Use POST /analyze for all open-ended text generation from video (Pegasus model).
Important: The /generate endpoint does NOT exist in v1.3. Use /analyze instead.
The /analyze endpoint returns a streaming response (newline-delimited JSON). Parse it by:
- Reading each line as a JSON object
- Collecting lines where
event_type == "text_generation"and concatenating theirtextfields - The stream ends with
event_type == "stream_end"
Request format:
POST /analyze
{
"video_id": "<VIDEO_ID>",
"prompt": "<YOUR_PROMPT>"
}Run these /analyze calls against the indexed video. Each extracts a different dimension:
-
Overview: "Provide a comprehensive summary of this entire video. What is the main topic? What is the presenter trying to teach or demonstrate?"
-
Tools & Software: "List every tool, software application, website, API, library, framework, or service that is shown, mentioned, or used in this video. For each one, note when it appears and how it's used."
-
Step-by-Step Actions: "Break down every action the presenter takes chronologically. Include: what they click, what they type, what they configure, what screens they navigate to. Be extremely detailed — this needs to be replicable."
-
Commands & Code: "List every command typed in a terminal, every code snippet shown, every configuration file edited, and every API call made. Include the exact text where possible."
-
Configurations & Settings: "What settings, configurations, environment variables, API keys, model selections, or parameters are shown or discussed? Document every config choice and its value."
-
Architecture & Workflow: "Describe the overall system architecture or workflow being built/demonstrated. How do the components connect? What's the data flow?"
-
Tips & Insights: "What tips, warnings, best practices, gotchas, or insights does the presenter share? What mistakes do they make and correct?"

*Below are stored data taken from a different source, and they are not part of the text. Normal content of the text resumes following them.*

/-- The row of each instruction, and that it reads the word of the instruction as the instruction (R75, R77). -/
theorem exists_row {i : Instr} (h : i.WellFormed) :
    ∃ row ∈ opcodeTable, row.op = opcodeOf i ∧ row.format = formatOf i ∧ row.build (encode i) = i := by
  cases i with
  | nop => exact ⟨_, List.mem_of_getElem? (i := 0) rfl, rfl, rfl, rfl⟩
  | srst => exact ⟨_, List.mem_of_getElem? (i := 1) rfl, rfl, rfl, rfl⟩
  | crd idx => exact ⟨_, List.mem_of_getElem? (i := 2) rfl, rfl, rfl, index_assemble .crd (by decide) h⟩
  | keyld => exact ⟨_, List.mem_of_getElem? (i := 3) rfl, rfl, rfl, rfl⟩
  | linit => exact ⟨_, List.mem_of_getElem? (i := 4) rfl, rfl, rfl, rfl⟩
  | sinit => exact ⟨_, List.mem_of_getElem? (i := 5) rfl, rfl, rfl, rfl⟩
  | mix => exact ⟨_, List.mem_of_getElem? (i := 6) rfl, rfl, rfl, rfl⟩
  | expand => exact ⟨_, List.mem_of_getElem? (i := 7) rfl, rfl, rfl, rfl⟩
  | enc => exact ⟨_, List.mem_of_getElem? (i := 8) rfl, rfl, rfl, rfl⟩
  | dec => exact ⟨_, List.mem_of_getElem? (i := 9) rfl, rfl, rfl, rfl⟩
  | add rd rs1 rs2 =>
    exact ⟨_, List.mem_of_getElem? (i := 10) rfl, rfl, rfl, threeOperands_assemble .add (by decide) rd rs1 rs2⟩
  | sub rd rs1 rs2 =>
    exact ⟨_, List.mem_of_getElem? (i := 11) rfl, rfl, rfl, threeOperands_assemble .sub (by decide) rd rs1 rs2⟩
  | xor rd rs1 rs2 =>
    exact ⟨_, List.mem_of_getElem? (i := 12) rfl, rfl, rfl, threeOperands_assemble .xor (by decide) rd rs1 rs2⟩
  | rotl rd rs1 rs2 =>
    exact ⟨_, List.mem_of_getElem? (i := 13) rfl, rfl, rfl, threeOperands_assemble .rotl (by decide) rd rs1 rs2⟩
  | rotr rd rs1 rs2 =>
    exact ⟨_, List.mem_of_getElem? (i := 14) rfl, rfl, rfl, threeOperands_assemble .rotr (by decide) rd rs1 rs2⟩
  | wld rd =>
    exact ⟨_, List.mem_of_getElem? (i := 15) rfl, rfl, rfl,
      threeOperands_assemble (fun rd _ _ => .wld rd) (by decide) rd .A .A⟩
  | wst rs1 =>
    exact ⟨_, List.mem_of_getElem? (i := 16) rfl, rfl, rfl,
      threeOperands_assemble (fun _ rs1 _ => .wst rs1) (by decide) .A rs1 .A⟩
  | blkld => exact ⟨_, List.mem_of_getElem? (i := 17) rfl, rfl, rfl, rfl⟩
  | blkst => exact ⟨_, List.mem_of_getElem? (i := 18) rfl, rfl, rfl, rfl⟩
  | srd idx => exact ⟨_, List.mem_of_getElem? (i := 19) rfl, rfl, rfl, index_assemble .srd (by decide) h⟩
  | lrd idx => exact ⟨_, List.mem_of_getElem? (i := 20) rfl, rfl, rfl, index_assemble .lrd (by decide) h⟩
  | smv rd idx =>
    obtain ⟨hrd, -, -, hi⟩ := operands_assemble (op := 0x52) (by decide) rd .A .A (of_decide_eq_true h)
    exact ⟨_, List.mem_of_getElem? (i := 21) rfl, rfl, rfl, congrArg₂ Instr.smv hrd hi⟩

/-- The fields of the word of every well-formed instruction, collected from its constructors. -/
theorem fieldsInRange (i : Instr) : FieldsInRange.Statement i := by
  cases i with
  | nop => exact FieldsInRange.nop
  | srst => exact FieldsInRange.srst
  | crd idx => exact FieldsInRange.crd idx
  | keyld => exact FieldsInRange.keyld
  | linit => exact FieldsInRange.linit
  | sinit => exact FieldsInRange.sinit
  | mix => exact FieldsInRange.mix
  | expand => exact FieldsInRange.expand
  | enc => exact FieldsInRange.enc
  | dec => exact FieldsInRange.dec
  | add rd rs1 rs2 => exact FieldsInRange.add rd rs1 rs2
  | sub rd rs1 rs2 => exact FieldsInRange.sub rd rs1 rs2
  | xor rd rs1 rs2 => exact FieldsInRange.xor rd rs1 rs2
  | rotl rd rs1 rs2 => exact FieldsInRange.rotl rd rs1 rs2
  | rotr rd rs1 rs2 => exact FieldsInRange.rotr rd rs1 rs2
  | wld rd => exact FieldsInRange.wld rd
  | wst rs1 => exact FieldsInRange.wst rs1
  | blkld => exact FieldsInRange.blkld
  | blkst => exact FieldsInRange.blkst
  | srd idx => exact FieldsInRange.srd idx
  | lrd idx => exact FieldsInRange.lrd idx
  | smv rd idx => exact FieldsInRange.smv rd idx

/-- Settles O2: the word of a command has the fields of the command's row, and that row reads the operands back. -/
theorem decodeOfEncode : Obligations.DecodeOfEncode := by
  intro i hwf
  obtain ⟨row, hrow, hop, hformat, hbuild⟩ := exists_row hwf
  refine decode_eq_ok_iff.mpr ⟨row, hrow, ?_, hbuild⟩
  rw [HasFieldsOf, hop, hformat]
  exact fieldsInRange i hwf

theorem regBit_operandRd (cw : CommandWord) : regBit (operandRd cw) = rdField cw := regBit_selectReg (rdField_lt cw)
theorem regBit_operandRs1 (cw : CommandWord) : regBit (operandRs1 cw) = rs1Field cw :=
  regBit_selectReg (rs1Field_lt cw)
theorem regBit_operandRs2 (cw : CommandWord) : regBit (operandRs2 cw) = rs2Field cw :=
  regBit_selectReg (rs2Field_lt cw)

/-- A field with a value only where the format uses it, as the encoder writes it. -/
theorem ite_zero_eq_self {used : Bool} {v : Nat} (h : used = false → v = 0) : (if used then v else 0) = v := by
  cases used
  · exact (h rfl).symm
  · rfl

Collect all 7 responses and structure them into a single analysis document.
- Combine all TwelveLabs analysis into a structured prompt
- Send to Claude with the skill-breakdown system prompt:
You are a technical skill extraction specialist. You receive multimodal video analysis and produce a comprehensive, actionable replication guide. Your output must include: 1. TITLE — What skill/workflow this video teaches 2. OVERVIEW — 2-3 paragraph summary of what's demonstrated 3. PREREQUISITES — Tools, accounts, API keys, software needed before starting 4. ARCHITECTURE — How the system/workflow is structured (diagram if helpful) 5. STEP-BY-STEP GUIDE — Numbered steps to replicate exactly what's shown - Each step should include: what to do, where to do it, expected result - Include exact commands, code snippets, and config values where shown - Note timestamps for reference back to the video 6. KEY CONFIGURATIONS — Every setting, env var, model choice, parameter 7. TROUBLESHOOTING — Common issues based on what the presenter encountered 8. ADAPTATIONS — How to adapt this for your own use case / different tools - Store the breakdown result
Write results to .claude/logs/analysis-report.md with:
- Video metadata (title, duration, URL, video_id)
- Raw TwelveLabs analysis for each dimension
- Final Claude-generated skill breakdown
- Processing times for each phase
- Any errors encountered
If the backend is running, also save to the database via API.